Let's get into some coding for this. 
Multi-Armed Bandits are fun because you get a bunch of interesting and intuitive algorithms for solving a straightforward task: figure out the distribution of the rewards for the arms and thus be able to compare and figure out the best arm.

### Tasks
- Using `epsilon_greedy` as a reference (complete code is provided), write code in `klucb`, `ucb` and `thompson` so that agents following that algorithm can play the game correctly.
- Each agent is derived from the baseclass in the first code block. Please don't make changes to it

### Some Points on Assignment Structure
- Here we have tried to give you a brief insight into how object oriented programming works.

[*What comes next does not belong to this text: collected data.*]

theorem witness_TakingTraps : mapped.strand.sys.status.getLsbD 13 = false ∧
    ((inTrap []).strand.sys.status.getLsbD 13 = true ∧ (inTrap []).strand.vid = 0) ∧
    (let s := { inWorld [] with strand := statusOf 0x6400 (inWorld []).strand }
     s.strand.sys.status.getLsbD 13 = true ∧ s.strand.vid = 1 ∧ ∀ p ∈ s.views, p.2.parent ≠ s.strand.vid) := by decide +kernel

theorem witness_EnteringTraps : mapped.strand.sys.status.getLsbD 13 = false ∧ postsRecord 0x0C = false ∧ postsRecord 0x0B = true ∧
    mapped.turn = none ∧ mapped.guard0 = true ∧ (guardedOff []).guard0 = false ∧ (guardedOff []).turn = none ∧
    (inTrap []).guard0 = true ∧ (inTrap []).strand.sys.status.getLsbD 13 = true ∧ (inTrap []).strand.vid = 0 := by decide +kernel

/-- In a handler that came from an exposed region whose schedule is held. -/
def fromExposed : State :=
  let s := with_ (fun x => statusOf 0x7400 x)
  { s with strand := { s.strand with heldRegion := [{ Sched.reset with clock := 9 }] } }

theorem witness_ReturnFromTrap : ∀ s ∈ [inTrap [], fromExposed], s.turn = none ∧ s.strand.sys.status.getLsbD 10 = true ∧
    drained s s.strandId = true ∧ s.strand.sys.epc.toNat % 4 = 0 ∧
    (s.strand.sys.status.getLsbD 12 = true → s.strand.heldRegion = { Sched.reset with clock := 9 } :: []) ∧
    (s.strand.sys.status.getLsbD 12 = true ∨ ∀ r ∈ s.strand.heldRegion.take 1, r.commits = []) := by decide +kernel

theorem witness_OperandTraps : mapped.turn = none ∧ 64 ≤ (64 : BitVec 13).toNat ∧
    (someAnd (transferRow (.jmpReg 1 0)) (fun r => decide ((r.2 (regs [(1, 2)])).toNat % 4 ≠ 0)) = true ∧ (regs [(1, 2)]).guard0 = true) ∧
    atDone.turn = some 0 ∧
    (let s := with_ (fun x => { x with pc := 2 ^ 60 })
     s.turn = none ∧ (match fetchAt s s.pc with
       | .error (.trap _) => true
       | _ => false) = true) ∧
    mapped.strand.sys.status.getLsbD 10 = false := by decide +kernel

theorem witness_SpecialRegisters :
    (let s := privileged [(1, 0x349F)]
     s.turn = none ∧ s.guard0 = true ∧ (∀ k < 64, bitAccess .status k = .reserved → (s.rdS 1).getLsbD k = false) ∧
       s.strand.sys.status.getLsbD 10 = true) ∧
    (let s := regs [(1, 0x401F)]
     (∀ k < 64, bitAccess .status k = .reserved → (s.rdS 1).getLsbD k = false) ∧
       ∀ k < 64, bitAccess .status k = .rwp → (s.rdS 1).getLsbD k = (sysValue s .status).getLsbD k) ∧
    (let s := regs [(1, 2 ^ 63)]
     bitAccess .status 63 = .reserved ∧ (s.rdS 1).getLsbD 63 = true ∧ s.turn = none ∧ s.guard0 = true) ∧
    (let s := regs [(1, 0x4400)]
     (∀ k < 64, bitAccess .status k = .reserved → (s.rdS 1).getLsbD k = false) ∧ s.strand.sys.status.getLsbD 10 = false ∧
       bitAccess .status 10 = .rwp ∧ (s.rdS 1).getLsbD 10 ≠ (sysValue s .status).getLsbD 10) := by decide +kernel

theorem witness_limits : fieldLimit .status 0x349F ∧ fieldLimit .status 0x401F ∧ fieldLimit .status 0x4400 ∧ ¬ fieldLimit .status 0xFF ∧
    ¬ fieldLimit .inldepth 9 := by
  simp [fieldLimit]

theorem witness_SystemInstructions : mapped.turn = none ∧ ((privileged []).strand.sys.status.getLsbD 10 = true ∧
      copiesOf (privileged []) (privileged []).strandId = []) ∧
    drained mapped mapped.strandId = true ∧ mapped.cycle.toNat ≤ 2 ^ 64 ∧ ((regs [(1, 0)]).rdS 1).toNat ≤ (regs [(1, 0)]).cycle.toNat ∧
    (((privileged [(1, 4095)]).rdS 1).toNat < 2 ^ 12 ∧ (privileged []).strand.depth = 0) ∧
    (let s := privileged [(1, 2 ^ 12), (2, 0)]
     (s.rdS 1).toNat < 2 ^ 14 ∧ 2 ^ 12 ≤ (s.rdS 1).toNat ∧ (s.rdS 2).toNat < 2 ^ 8 ∧
       malformedEntry ((s.rdS 1).extractLsb' 6 6) ((s.rdS 1).extractLsb' 0 6) ((s.rdS 2).setWidth 8) = false) := by decide +kernel

/-- A strand with a wait. -/
def waiting (w : Wait) (f : Strand → Strand := id) : State := with_ (fun x => f { x with wait := some w })

theorem witness_EventWaits : mapped.turn = none ∧ ((with_ (fun x => { x with eventFlag := true })).strand.eventFlag = true ∧ mapped.strand.monitors = []) ∧
    (∀ v ∈ [0, 0x8877665544332211], (let s := regs [(1, 0x30000), (2, v)]
     s.strand.eventFlag = false ∧ okAnd (loadBytes s (s.rdS 1) 8) (fun x => decide (BitVec.ofNat 64 x.1 = s.rdS 2 ↔ v ≠ 0) &&
       decide (x.2.turn = none)) = true ∧ okAnd (translate s s.ctx .read (s.rdS 1)) (fun _ => true) = true)) ∧
    mapped.cycle.toNat < ((regs [(1, 1000000)]).rdS 1).toNat ∧
    (let s := privileged [(2, 2 ^ 12 + 5)]
     s.strand.sys.status.getLsbD 10 = true ∧ s.strand.depth = 0 ∧ (s.rdS 2).toNat < 2 ^ 14 ∧ (s.rdS 2).toNat / 2 ^ 12 ≠ 3) ∧
    (let s := waiting .event (fun x => { x with eventFlag := true })
     (s.strandAt 0).phase = .running ∧ s.strandId = 0 ∧ (s.strandAt 0).wait = some .event ∧ (s.strandAt 0).eventFlag = true) ∧
    (let s := waiting (.sleep 0)
     (s.strandAt 0).wait = some (.sleep 0) ∧ (0 : Word).toNat ≤ s.cycle.toNat) ∧
    (let s := waiting (.tlbinv 1 5 0)
     (s.strandAt 0).wait = some (.tlbinv 1 5 0) ∧ dropPending s 1 5 0 = false) ∧
    (let s := waiting .drain
     (s.strandAt 0).wait = some .drain ∧ drained s 0 = true) := by decide +kernel

theorem witness_VectorConfiguration : mapped.turn = none ∧ mapped.exposed = false ∧ mapped.lent = none ∧ (1 : SReg) ≠ 0 ∧ (2 : BitVec 2) ≠ 3 ∧
    vectorPending mapped.strand = false ∧
    (∀ n ∈ [0, 5], (let s := vec [(2, n)]
     s.turn = none ∧ s.exposed = false ∧ s.lent = none ∧ (stripBoundary s).2 = false ∧ (stripBoundary s).1.exposed = false ∧
     (stripBoundary s).1.turn = none ∧ (stripBoundary s).1.lent = none ∧ (stripBoundary s).1.strand.s = s.strand.s)) := by decide +kernel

This is very useful and allows for programs to be modular and thus reused and replaced as and when necesssary without hassle.
- This shouldn't pose an issue in the logic building, but in case it does, or you have related doubts, feel free to drop us a text.

In [7]:
# Don't make any changes to this

import numpy as np
import random
import matplotlib.pyplot as plt

class MultiArmedBandit:
    def __init__(self, arms : np.ndarray[float]):
        self.arms = arms # list of probabilities of each arm returning a favorable reward
        self.best_arm = np.max(arms) # useful for regret calculation
        self.cumulative_regret_array = [0]

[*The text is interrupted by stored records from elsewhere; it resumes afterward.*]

-- ==== Sys2Proof/Machine/Flags.lean ====
section
/-! DEFINITION. The CORE has no status flags and no condition codes: no instruction sets or reads one
(10_state.md R32). Its only status registers are RUN and ECAUSE; here are their codes and the ports that show them. -/

namespace Sys2Proof
namespace Machine

/-- The 2-bit code of RUN (10_state.md R28). -/
def runCode : Run → BitVec 2
  | .running => 0b00
  | .haltedClean => 0b01
  | .haltedError => 0b10

/-- The 32-bit code of ECAUSE (60_exceptions.md R210). -/
def causeCode : Cause → Word
  | .none => 0
  | .malformedArity => 1
  | .malformedShape => 2
  | .badRegister => 3
  | .immRange => 4
  | .shiftRange => 5
  | .divZero => 6
  | .divOverflow => 7
  | .unknownOpcode => 8

/-- The `status` port (00_scope.md R8). -/
def State.status (s : State) : BitVec 2 := runCode s.run

/-- What the `inspect` port shows (00_scope.md R8). -/
structure Inspection where
  pc : Word
  lr : Word
  ie : Word
  irq : Word
  hi : Word
  lo : Word
  gpr : Vector Word 32
  run : BitVec 2
  ecause : Word
deriving DecidableEq, Repr

/-- The `inspect` port: always valid, a read changes nothing (00_scope.md R8). -/
def State.inspect (s : State) : Inspection where
  pc := s.pc
  lr := s.lr
  ie := s.ie
  irq := s.irq
  hi := s.hi
  lo := s.lo
  gpr := Vector.ofFn fun i => s.readGpr i
  run := runCode s.run
  ecause := causeCode s.ecause

end Machine
end Sys2Proof
end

    def pull(self, arm:int) -> int:
        assert arm in np.arange(0, len(self.arms)), "Action undefined for bandit"
        reward = 1 if np.random.random() < self.arms[arm] else 0
        self.cumulative_regret_array.append(self.cumulative_regret_array[-1] + self.best_arm - self.arms[arm])
        return reward
    
    def plot_cumulative_regret(self):
        timesteps = np.arange(1, len(self.cumulative_regret_array) + 1)

        # Plot the data
        plt.figure(figsize=(8,4))
        plt.plot(timesteps, self.cumulative_regret_array, linestyle='-', color='r', label='Cumulative Regret')

        # Formatting
        plt.title('Cumulative Regret Over Time', fontsize=16)
        plt.xlabel('Timesteps', fontsize=14)
        plt.ylabel('Cumulative Regret', fontsize=14)
        plt.grid(True, which='both', linestyle='-', linewidth=0.5)
        plt.yticks(np.arange(0, max(self.cumulative_regret_array) + 5, step=5))

        # Add legend
        plt.legend(loc='upper left', fontsize=12)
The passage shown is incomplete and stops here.